Hong Kong airport and Elizabeth Hospital staff stage protest against Yuen Long attack

A protester standing in front of the screen at the terminal of arrival at Hong Kong airport.

Flight attendants and airport staff have joined the protesters at Hong Kong international airport to call on the government to response to the five demands and condemn the violent attack on residents by suspected triad gang members last week.

Protesters sitting on the floor of the hall of arrival at Hong Kong international airport.

By five o’clock on Friday afternoon, nearly 3,000 protesters have gathered at the arrival hall of the international airport with many sitting on the ground chanting “Free Hong Kong” as shocked travellers walked through the terminal.

Protesters held up signs designed to look like customs notices and played tongue-in-cheek audio messages resembling in-flight safety instructions.

Organizers speak out their demands to protesters and travellers arriving at the international airport.

The Flight Attendants’ Union for Hong Kong’s main carrier Cathay Pacific had earlier urged its members to “stand up for our human rights and be connected with the rest of the HongKongers” on its Facebook page.

Hong Kong airport authorities said operations wouldn’t be affected, but advised passengers to arrive early given the risk of disruption.

Medical staff protesting at Elizabeth hospital on Friday afternoon.

At the same time, thousands have gathered at Elizabeth Hospital for a rally against the violence at Yuen Long, mainly medical staff. Many condemned the failure of police to protect citizens and protesters despite a flood of emergency calls.

Friday’s demonstration against the government and police, who have been accused of colluding with triads to suppress protests, was also aimed at urging international visitors to pay attention to Hong Kong.

On Saturday, demonstrators plan to rally in Yuen Long, in Hong Kong’s New Territories, where last week’s attack took place, in defiance of a police ban. Instead protesters are calling on residents to come “for a walk” or to “stimulate the Yuen Long economy”. Organisers have filed an appeal to overturn the police decision to bar the march.

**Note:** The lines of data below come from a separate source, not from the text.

-- ==== Sys2Proof/Machine/Step.lean ====
section
/-!
DEFINITION. One step of the block: the command at the front of the queue, or one tick of idle time.
-/
namespace Sys2Proof.Machine

/-- Take the command at the front of the queue and run it with the queue's rest; if nothing waits, one tick of CK_TIM passes (DESIGN
CHOICE, log entry 1). -/
def step (s : State) : Host.Outcome State Fault Refusal :=
  match s.pending with
  | [] => .next s.tick
  | c :: rest => exec c { s with pending := rest }

/-- The state with the command that a word spells put at the front of its queue; unchanged where the word spells none. -/
def State.withFetchWord (s : State) (nbits w : Nat) : State :=
  match decodeTableWord nbits w with
  | some c => { s with pending := c :: s.pending }
  | none => s

end Sys2Proof.Machine
end

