/-! ## Faults and memory (17, 18) -/

/-- R445, R449, R451, R452, R455, Table 18-8. FAULT_READ with room for it delivers the report, 80 bytes and 8 for each
fenced unit. FAULT_CLEAR empties what its mask names and nothing else. FAULT_UNFENCE of a fenced unit other than a
sequencer with a mask ROM error clears its permanent flag and recovery count and starts its self-check. FAULT_POLICY
sets quiet period and limit. R437, R445, R447, R456. A message that arrives alone, whose kind brings no reaction or
that is only logged: the first one after a clear becomes the first-error record with the time of its arrival, a later
one counts in that record's word 6 unless the record holds an injected fault; MAXSEV keeps the highest severity.
FAULT_INJECT takes the message of FC_INJ, marked as injected, in factory test boot, and is ignored in any other boot
mode. -/
def Obligations.FaultCollectorActs : Prop :=
  (∀ (d : Desc) (c : Consumed) (j : Job) (q : Bytes) (s u : State),
      (s.carriesOut 0x0600 d [] j q u → 80 + 8 * (List.range 736).countP s.fenced ≤ j.cmd.d.length.toNat →
        ∃ t, exec (.faultRead d) s = .next t ∧ s.faultReport.length = 80 + 8 * (List.range 736).countP s.fenced
          ∧ t.delivered u j s.faultReport (toLe 4 s.faultReport.length) ∧ t.sameMemory s ∧ t.sameUnits s)
      ∧ (s.serves 0x0601 d c u → par c.d 24 1 ≤ 3 →
        ∃ t, exec (.faultClear d) s = .next t ∧ t.answered s c ok []
          ∧ (bit (par c.d 24 1) 0 = true → t.rd FC_STAT.FEVALID = 0 ∧ t.rd FC_STAT.MAXSEV = 0 ∧ ∀ k < 8, t.rd FC_FE.DATA 0 k = 0)
          ∧ (bit (par c.d 24 1) 0 = false → t.rd FC_STAT.FEVALID = s.rd FC_STAT.FEVALID ∧ t.rd FC_STAT.MAXSEV = s.rd FC_STAT.MAXSEV
            ∧ ∀ k < 8, t.rd FC_FE.DATA 0 k = s.rd FC_FE.DATA 0 k)
          ∧ (bit (par c.d 24 1) 1 = true → t.rd FC_STAT.COVALID = 0 ∧ t.rd FC_COINCN.COUNT = 0 ∧ ∀ k < 8, t.rd FC_CO.DATA 0 k = 0)
          ∧ (bit (par c.d 24 1) 1 = false → t.rd FC_STAT.COVALID = s.rd FC_STAT.COVALID
            ∧ t.rd FC_COINCN.COUNT = s.rd FC_COINCN.COUNT ∧ ∀ k < 8, t.rd FC_CO.DATA 0 k = s.rd FC_CO.DATA 0 k)
          ∧ t.sameMemory s ∧ t.sameUnits s)
      ∧ (s.serves 0x0602 d c u → let x := par c.d 24 2
        x < 736 → s.fenced x = true → s.faults.romFault.contains x = false →
        ∃ t, exec (.faultUnfence d) s = .next t ∧ t.answered s c ok [] ∧ t.rd FC_UNIT.PERM 0 x = 0
          ∧ t.rd FC_UNIT.RECOV 0 x = 0 ∧ t.rd FC_UNIT.CHECK 0 x = 1
          ∧ t.sameRegs s [FC_UNIT.PERM.key 0 x, FC_UNIT.RECOV.key 0 x, FC_UNIT.CHECK.key 0 x, HW_RSP_PROD.PROD.key 0 d.ctx]
          ∧ t.sameMemory s ∧ t.sameUnits s)
      ∧ (s.serves 0x0603 d c u → 10 ≤ par c.d 24 4 → par c.d 24 4 ≤ 600000 → par c.d 28 1 ≠ 0 →
        ∃ t, exec (.faultPolicy d) s = .next t ∧ t.answered s c ok [] ∧ t.rd FC_POLICY.QUIET = par c.d 24 4
          ∧ t.rd FC_LIMIT.LIMIT = par c.d 28 1
          ∧ t.sameRegs s [FC_POLICY.QUIET.key 0 0, FC_LIMIT.LIMIT.key 0 0, HW_RSP_PROD.PROD.key 0 d.ctx] ∧ t.sameMemory s
          ∧ t.sameUnits s))
  ∧ (∀ (m : FaultMsg) (lo : Bool) (s : State),
      (m.logOnly = true ∨ (m.sev.toNat < 4 ∧ [0x10, 0x23, 0x30, 0x70, 0x71, 0x80, 0x81].contains m.kind.toNat = false
          ∧ (m.kind.toNat = 0x21 → m.sev.toNat ≠ 3)) →
        (s.on FC_STAT.FEVALID = false →
          ∃ t, exec (.faultMessage [m]) s = .next t ∧ t.rd FC_STAT.FEVALID = 1
            ∧ t.rd FC_STAT.MAXSEV = max (s.rd FC_STAT.MAXSEV) m.sev.toNat % 8
            ∧ (∀ k < 8, t.rd FC_FE.DATA 0 k = bits (faultWord m s.tt + s.tt % 2 ^ 64 * 2 ^ 128) (32 * k) 32)
            ∧ t.sameMemory s ∧ t.sameUnits s)
        ∧ (s.on FC_STAT.FEVALID = true → s.firstInjected = false →
          ∃ t, exec (.faultMessage [m]) s = .next t ∧ t.rd FC_FE.DATA 0 6 = satAdd 32 (s.rd FC_FE.DATA 0 6) 1
            ∧ (∀ k < 6, t.rd FC_FE.DATA 0 k = s.rd FC_FE.DATA 0 k) ∧ t.rd FC_STAT.COVALID = s.rd FC_STAT.COVALID
            ∧ t.rd FC_STAT.MAXSEV = max (s.rd FC_STAT.MAXSEV) m.sev.toNat % 8 ∧ t.sameMemory s ∧ t.sameUnits s))
      ∧ (s.rd SC_STAT.BOOT ≠ 2 → exec (.faultInject lo) s = .next s)
      ∧ (s.rd SC_STAT.BOOT = 2 →
        let v := s.rd FC_INJ.WORD 0 0 + s.rd FC_INJ.WORD 0 1 * 2 ^ 32 + s.rd FC_INJ.WORD 0 2 * 2 ^ 64
        ∃ x : FaultMsg, exec (.faultInject lo) s = .next ((s.flag FC_INJCTL.LOGONLY lo).takeFaults [x]) ∧ x.inj = true
          ∧ x.logOnly = lo ∧ x.source.toNat = v % 1024 ∧ x.kind.toNat = v / 2 ^ 10 % 256 ∧ x.sev.toNat = v / 2 ^ 18 % 8
          ∧ x.access.toNat = v / 2 ^ 21 % 8 ∧ x.master.toNat = v / 2 ^ 24 % 256 ∧ x.address.toNat = v / 2 ^ 32 % 2 ^ 40))

/-- R449, R450, R453, Table 18-5. A fenced unit whose fence is not permanent starts its self-check after its quiet period; a
passed check unfences it and raises its recovery count, a failed one leaves it fenced; an unfencing that ages out lowers the
count. A control core that fails is fenced, and service goes to the other if that is in service, or ends. -/
def Obligations.FencesComeAndGo : Prop :=
  ∀ (x : Fin 736) (core : Fin 2) (s : State),
    (let ready := s.fenced x = true ∧ s.on FC_UNIT.PERM 0 x = false ∧ s.on FC_UNIT.CHECK 0 x = false
        ∧ s.faults.romFault.contains x.val = false;
      (ready → ∃ t, exec (.quietExpiry x) s = .next t ∧ t.rd FC_UNIT.CHECK 0 x = 1
        ∧ t.tt = max s.tt (Tab.get 0 s.faults.quiet x - s.epoch)
        ∧ t.sameRegs s [FC_UNIT.CHECK.key 0 x] ∧ t.sameMemory s ∧ t.sameUnits s)
      ∧ (¬ ready → exec (.quietExpiry x) s = .next s))
    ∧ (s.fenced x = true → s.on FC_UNIT.CHECK 0 x = true →
      (∃ t, exec (.selfcheckDone x true) s = .next t ∧ t.fenced x = false ∧ t.rd FC_UNIT.CHECK 0 x = 0
        ∧ t.rd FC_UNIT.RECOV 0 x = satAdd 8 (s.rd FC_UNIT.RECOV 0 x) 1 ∧ t.sameMemory s)
      ∧ (∃ t, exec (.selfcheckDone x false) s = .next t ∧ t.fenced x = true ∧ t.rd FC_UNIT.CHECK 0 x = 0 ∧ t.sameMemory s
        ∧ t.sameUnits s))
    ∧ (∀ pass, s.fenced x = false ∨ s.on FC_UNIT.CHECK 0 x = false → exec (.selfcheckDone x pass) s = .next s)
    ∧ (∀ y ys, Tab.find s.faults.unfenced x = some (y :: ys) →
      ∃ t, exec (.recoveryCountAgeOut x) s = .next t ∧ t.rd FC_UNIT.RECOV 0 x = (s.rd FC_UNIT.RECOV 0 x - 1) % 256
        ∧ t.tt = max s.tt (y + 11520000000000 - s.epoch) ∧ Tab.find t.faults.unfenced x = some ys
        ∧ t.sameRegs s [FC_UNIT.RECOV.key 0 x] ∧ t.sameMemory s ∧ t.sameUnits s)
    ∧ (s.fenced (692 + core.val) = false →
      ∃ t, exec (.coreFail core) s = .next t ∧ t.fenced (692 + core.val) = true
        ∧ (s.rd HW_STATUS.ACTIVE = core.val → s.fenced (692 + (1 - core.val)) = false →
            t.rd HW_STATUS.ACTIVE = 1 - core.val ∧ t.mbx.visit = 0)
        ∧ (s.fenced (692 + (1 - core.val)) = true → t.rd HW_STATUS.MBRDY = 0))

Protesters at the airport called out to mainland Chinese travellers to come to Yuen Long on Saturday for “major discounts” on makeup, branded goods, and milk powder, items popular with Chinese shoppers visiting Hong Kong.

Chinese officials have denied allegations it orchestrated or encouraged the attacks, with pro-Beijing figures in the Hong Kong government calling such reports “malicious rumours”.

China’s official newspaper The China Daily has accused the CIA of being behind “extreme acts” by Hong Kong protesters in an editorial warning U.S interference.

The paper said that the mainland has “so far remained restrained despite all the provocations, does not mean that it has no capability to bring the situation in Hong Kong under control.”